▶ **Work instruction**:
Go to the line in the entries below that holds "R585: ARCH_LEVEL. -/" and repeat exactly from there through the line that holds "CAPS1.COURIERS [39:24]. -/", inclusive.
=== Begin Enclosure ===
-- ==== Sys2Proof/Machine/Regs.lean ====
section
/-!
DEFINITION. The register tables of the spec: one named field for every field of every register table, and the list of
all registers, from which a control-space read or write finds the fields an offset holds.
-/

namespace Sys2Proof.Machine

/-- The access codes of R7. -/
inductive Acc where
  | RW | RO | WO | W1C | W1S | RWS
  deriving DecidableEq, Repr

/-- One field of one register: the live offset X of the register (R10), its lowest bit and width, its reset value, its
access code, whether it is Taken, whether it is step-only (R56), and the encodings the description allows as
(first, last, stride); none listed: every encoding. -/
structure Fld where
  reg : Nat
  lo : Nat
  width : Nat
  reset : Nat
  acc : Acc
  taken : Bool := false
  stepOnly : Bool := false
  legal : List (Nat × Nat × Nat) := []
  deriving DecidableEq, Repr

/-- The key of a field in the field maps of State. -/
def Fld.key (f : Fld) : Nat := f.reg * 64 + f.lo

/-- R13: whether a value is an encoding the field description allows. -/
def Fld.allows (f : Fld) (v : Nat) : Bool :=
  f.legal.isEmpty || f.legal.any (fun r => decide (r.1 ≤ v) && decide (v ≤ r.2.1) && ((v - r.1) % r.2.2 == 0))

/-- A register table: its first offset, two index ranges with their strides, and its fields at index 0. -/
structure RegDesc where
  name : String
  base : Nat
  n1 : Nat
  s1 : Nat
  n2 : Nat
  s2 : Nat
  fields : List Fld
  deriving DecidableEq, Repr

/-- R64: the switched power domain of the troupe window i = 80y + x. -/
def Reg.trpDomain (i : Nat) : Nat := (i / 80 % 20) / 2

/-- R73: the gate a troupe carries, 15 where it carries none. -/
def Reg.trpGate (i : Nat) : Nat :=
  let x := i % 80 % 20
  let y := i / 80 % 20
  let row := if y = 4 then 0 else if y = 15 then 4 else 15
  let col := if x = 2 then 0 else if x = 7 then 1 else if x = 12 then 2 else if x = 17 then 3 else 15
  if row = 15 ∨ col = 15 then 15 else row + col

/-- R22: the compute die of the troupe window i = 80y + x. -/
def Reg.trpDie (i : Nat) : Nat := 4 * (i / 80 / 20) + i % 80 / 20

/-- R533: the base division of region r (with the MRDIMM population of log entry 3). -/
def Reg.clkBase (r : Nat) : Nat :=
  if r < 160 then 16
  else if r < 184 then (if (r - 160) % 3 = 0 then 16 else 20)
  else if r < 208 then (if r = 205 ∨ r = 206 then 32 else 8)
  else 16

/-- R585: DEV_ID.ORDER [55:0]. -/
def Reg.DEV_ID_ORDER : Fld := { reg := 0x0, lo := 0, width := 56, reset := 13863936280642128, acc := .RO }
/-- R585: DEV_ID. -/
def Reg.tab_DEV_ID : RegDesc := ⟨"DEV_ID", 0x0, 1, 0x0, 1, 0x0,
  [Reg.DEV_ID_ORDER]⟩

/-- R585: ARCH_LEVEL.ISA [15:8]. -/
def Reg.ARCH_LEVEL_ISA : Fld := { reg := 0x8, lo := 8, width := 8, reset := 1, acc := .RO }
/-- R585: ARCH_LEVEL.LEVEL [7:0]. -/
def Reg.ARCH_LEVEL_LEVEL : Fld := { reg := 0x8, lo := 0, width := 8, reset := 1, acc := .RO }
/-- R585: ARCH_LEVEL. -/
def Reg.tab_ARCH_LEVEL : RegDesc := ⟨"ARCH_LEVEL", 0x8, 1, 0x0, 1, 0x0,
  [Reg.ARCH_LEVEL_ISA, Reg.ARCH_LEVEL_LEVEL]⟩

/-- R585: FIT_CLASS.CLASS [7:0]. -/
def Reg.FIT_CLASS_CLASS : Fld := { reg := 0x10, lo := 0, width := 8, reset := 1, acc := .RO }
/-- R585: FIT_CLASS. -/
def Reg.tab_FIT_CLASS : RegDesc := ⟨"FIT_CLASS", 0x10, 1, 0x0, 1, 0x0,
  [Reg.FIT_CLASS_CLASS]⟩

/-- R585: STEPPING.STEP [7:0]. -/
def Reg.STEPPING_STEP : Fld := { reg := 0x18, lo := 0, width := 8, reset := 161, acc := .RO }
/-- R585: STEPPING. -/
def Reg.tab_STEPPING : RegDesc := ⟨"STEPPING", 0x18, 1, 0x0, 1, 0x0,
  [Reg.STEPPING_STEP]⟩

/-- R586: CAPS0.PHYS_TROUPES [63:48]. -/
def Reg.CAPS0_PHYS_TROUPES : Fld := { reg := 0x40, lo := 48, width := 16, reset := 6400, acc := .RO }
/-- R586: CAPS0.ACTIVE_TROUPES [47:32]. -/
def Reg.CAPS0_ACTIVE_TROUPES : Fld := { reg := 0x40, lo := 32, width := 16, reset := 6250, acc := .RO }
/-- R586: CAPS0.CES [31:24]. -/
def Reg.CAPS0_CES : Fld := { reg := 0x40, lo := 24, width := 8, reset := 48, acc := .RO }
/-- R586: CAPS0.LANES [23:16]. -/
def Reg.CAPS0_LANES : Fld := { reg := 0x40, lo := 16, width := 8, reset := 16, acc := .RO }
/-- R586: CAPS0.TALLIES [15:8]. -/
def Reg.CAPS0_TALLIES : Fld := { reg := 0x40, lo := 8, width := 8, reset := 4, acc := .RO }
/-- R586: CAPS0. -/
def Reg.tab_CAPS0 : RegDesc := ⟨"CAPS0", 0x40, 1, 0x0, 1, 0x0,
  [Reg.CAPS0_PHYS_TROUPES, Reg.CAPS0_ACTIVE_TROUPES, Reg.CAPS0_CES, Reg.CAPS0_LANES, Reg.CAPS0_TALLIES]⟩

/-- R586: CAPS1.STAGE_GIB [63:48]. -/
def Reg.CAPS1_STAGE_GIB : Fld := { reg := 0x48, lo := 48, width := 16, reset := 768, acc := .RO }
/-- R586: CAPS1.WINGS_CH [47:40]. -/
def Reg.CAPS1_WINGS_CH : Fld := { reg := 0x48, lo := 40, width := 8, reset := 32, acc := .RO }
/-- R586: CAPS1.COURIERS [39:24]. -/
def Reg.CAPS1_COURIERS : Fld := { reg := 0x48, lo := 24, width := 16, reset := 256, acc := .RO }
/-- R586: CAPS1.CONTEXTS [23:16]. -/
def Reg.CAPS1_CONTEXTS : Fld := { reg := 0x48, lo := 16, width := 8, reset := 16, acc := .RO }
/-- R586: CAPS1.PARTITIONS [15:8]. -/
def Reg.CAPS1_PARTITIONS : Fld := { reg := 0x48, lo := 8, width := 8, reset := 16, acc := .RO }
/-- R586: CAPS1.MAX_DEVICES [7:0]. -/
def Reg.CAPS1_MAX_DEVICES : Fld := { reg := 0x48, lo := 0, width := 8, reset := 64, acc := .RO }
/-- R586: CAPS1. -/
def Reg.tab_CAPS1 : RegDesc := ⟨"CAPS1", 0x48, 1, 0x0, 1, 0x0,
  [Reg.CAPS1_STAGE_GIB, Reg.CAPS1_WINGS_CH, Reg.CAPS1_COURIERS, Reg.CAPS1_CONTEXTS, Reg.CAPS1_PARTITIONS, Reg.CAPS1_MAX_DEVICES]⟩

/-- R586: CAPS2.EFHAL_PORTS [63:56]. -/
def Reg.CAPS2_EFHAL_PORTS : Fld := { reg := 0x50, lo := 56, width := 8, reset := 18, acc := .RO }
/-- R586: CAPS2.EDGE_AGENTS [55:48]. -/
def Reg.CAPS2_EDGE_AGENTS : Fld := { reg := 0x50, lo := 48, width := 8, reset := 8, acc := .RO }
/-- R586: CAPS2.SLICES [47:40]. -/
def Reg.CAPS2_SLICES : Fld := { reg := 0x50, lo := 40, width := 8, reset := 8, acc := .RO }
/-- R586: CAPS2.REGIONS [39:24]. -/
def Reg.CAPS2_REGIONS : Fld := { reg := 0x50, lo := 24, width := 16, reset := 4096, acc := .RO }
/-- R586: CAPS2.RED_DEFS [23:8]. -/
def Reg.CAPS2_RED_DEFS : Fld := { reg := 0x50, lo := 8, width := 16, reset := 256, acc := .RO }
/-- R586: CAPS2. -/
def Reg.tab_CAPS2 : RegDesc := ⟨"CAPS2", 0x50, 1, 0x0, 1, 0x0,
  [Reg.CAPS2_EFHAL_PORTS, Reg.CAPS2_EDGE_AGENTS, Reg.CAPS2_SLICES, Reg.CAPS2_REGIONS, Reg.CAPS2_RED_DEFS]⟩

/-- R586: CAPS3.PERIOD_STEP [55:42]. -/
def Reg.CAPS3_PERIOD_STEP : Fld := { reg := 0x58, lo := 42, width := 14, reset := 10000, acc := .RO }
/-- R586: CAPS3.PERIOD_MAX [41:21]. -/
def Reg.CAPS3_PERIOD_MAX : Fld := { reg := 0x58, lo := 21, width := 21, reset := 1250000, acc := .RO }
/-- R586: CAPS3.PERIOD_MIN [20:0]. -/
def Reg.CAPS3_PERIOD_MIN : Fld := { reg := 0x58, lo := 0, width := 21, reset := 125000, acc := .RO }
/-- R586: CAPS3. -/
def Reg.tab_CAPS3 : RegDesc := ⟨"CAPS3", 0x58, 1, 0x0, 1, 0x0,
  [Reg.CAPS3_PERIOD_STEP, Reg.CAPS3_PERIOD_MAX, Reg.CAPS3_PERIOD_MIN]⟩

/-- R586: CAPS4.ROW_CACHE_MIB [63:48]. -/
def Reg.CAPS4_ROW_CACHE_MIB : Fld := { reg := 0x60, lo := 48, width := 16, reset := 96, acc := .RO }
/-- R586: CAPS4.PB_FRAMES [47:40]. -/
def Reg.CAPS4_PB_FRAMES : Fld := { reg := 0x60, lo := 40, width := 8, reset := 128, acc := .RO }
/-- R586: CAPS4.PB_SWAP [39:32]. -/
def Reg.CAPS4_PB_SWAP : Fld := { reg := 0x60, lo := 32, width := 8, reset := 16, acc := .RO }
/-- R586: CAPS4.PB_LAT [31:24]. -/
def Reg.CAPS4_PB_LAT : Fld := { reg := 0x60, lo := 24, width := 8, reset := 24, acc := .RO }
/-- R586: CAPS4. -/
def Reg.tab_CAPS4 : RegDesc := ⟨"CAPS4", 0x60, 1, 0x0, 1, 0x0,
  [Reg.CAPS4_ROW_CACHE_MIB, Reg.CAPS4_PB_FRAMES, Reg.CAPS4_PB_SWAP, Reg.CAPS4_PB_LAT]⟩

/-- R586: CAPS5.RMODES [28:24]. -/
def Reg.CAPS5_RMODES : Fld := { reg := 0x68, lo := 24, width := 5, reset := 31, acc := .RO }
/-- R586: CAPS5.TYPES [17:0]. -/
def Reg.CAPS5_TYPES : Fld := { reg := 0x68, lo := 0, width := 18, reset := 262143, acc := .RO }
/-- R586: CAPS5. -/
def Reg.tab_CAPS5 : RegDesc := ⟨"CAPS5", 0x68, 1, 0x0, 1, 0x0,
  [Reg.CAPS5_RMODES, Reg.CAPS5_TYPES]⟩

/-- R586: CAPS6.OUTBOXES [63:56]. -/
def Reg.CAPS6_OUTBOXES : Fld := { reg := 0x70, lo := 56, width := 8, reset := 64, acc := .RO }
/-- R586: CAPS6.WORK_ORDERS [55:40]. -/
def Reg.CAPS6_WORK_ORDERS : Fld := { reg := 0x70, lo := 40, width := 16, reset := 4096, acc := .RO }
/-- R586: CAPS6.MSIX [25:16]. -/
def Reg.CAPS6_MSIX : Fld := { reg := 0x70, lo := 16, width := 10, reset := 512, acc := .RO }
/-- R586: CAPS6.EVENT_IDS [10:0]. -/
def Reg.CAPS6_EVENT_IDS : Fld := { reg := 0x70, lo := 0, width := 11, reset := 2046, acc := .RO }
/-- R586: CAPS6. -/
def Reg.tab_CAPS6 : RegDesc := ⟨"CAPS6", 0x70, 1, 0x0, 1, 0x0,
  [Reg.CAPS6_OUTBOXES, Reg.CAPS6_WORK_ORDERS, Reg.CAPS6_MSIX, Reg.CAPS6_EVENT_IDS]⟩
=== End Enclosure ===
▶ **Response**:
/-- R585: ARCH_LEVEL. -/
def Reg.tab_ARCH_LEVEL : RegDesc := ⟨"ARCH_LEVEL", 0x8, 1, 0x0, 1, 0x0,
  [Reg.ARCH_LEVEL_ISA, Reg.ARCH_LEVEL_LEVEL]⟩

/-- R585: FIT_CLASS.CLASS [7:0]. -/
def Reg.FIT_CLASS_CLASS : Fld := { reg := 0x10, lo := 0, width := 8, reset := 1, acc := .RO }
/-- R585: FIT_CLASS. -/
def Reg.tab_FIT_CLASS : RegDesc := ⟨"FIT_CLASS", 0x10, 1, 0x0, 1, 0x0,
  [Reg.FIT_CLASS_CLASS]⟩

/-- R585: STEPPING.STEP [7:0]. -/
def Reg.STEPPING_STEP : Fld := { reg := 0x18, lo := 0, width := 8, reset := 161, acc := .RO }
/-- R585: STEPPING. -/
def Reg.tab_STEPPING : RegDesc := ⟨"STEPPING", 0x18, 1, 0x0, 1, 0x0,
  [Reg.STEPPING_STEP]⟩

/-- R586: CAPS0.PHYS_TROUPES [63:48]. -/
def Reg.CAPS0_PHYS_TROUPES : Fld := { reg := 0x40, lo := 48, width := 16, reset := 6400, acc := .RO }
/-- R586: CAPS0.ACTIVE_TROUPES [47:32]. -/
def Reg.CAPS0_ACTIVE_TROUPES : Fld := { reg := 0x40, lo := 32, width := 16, reset := 6250, acc := .RO }
/-- R586: CAPS0.CES [31:24]. -/
def Reg.CAPS0_CES : Fld := { reg := 0x40, lo := 24, width := 8, reset := 48, acc := .RO }
/-- R586: CAPS0.LANES [23:16]. -/
def Reg.CAPS0_LANES : Fld := { reg := 0x40, lo := 16, width := 8, reset := 16, acc := .RO }
/-- R586: CAPS0.TALLIES [15:8]. -/
def Reg.CAPS0_TALLIES : Fld := { reg := 0x40, lo := 8, width := 8, reset := 4, acc := .RO }
/-- R586: CAPS0. -/
def Reg.tab_CAPS0 : RegDesc := ⟨"CAPS0", 0x40, 1, 0x0, 1, 0x0,
  [Reg.CAPS0_PHYS_TROUPES, Reg.CAPS0_ACTIVE_TROUPES, Reg.CAPS0_CES, Reg.CAPS0_LANES, Reg.CAPS0_TALLIES]⟩

/-- R586: CAPS1.STAGE_GIB [63:48]. -/
def Reg.CAPS1_STAGE_GIB : Fld := { reg := 0x48, lo := 48, width := 16, reset := 768, acc := .RO }
/-- R586: CAPS1.WINGS_CH [47:40]. -/
def Reg.CAPS1_WINGS_CH : Fld := { reg := 0x48, lo := 40, width := 8, reset := 32, acc := .RO }
/-- R586: CAPS1.COURIERS [39:24]. -/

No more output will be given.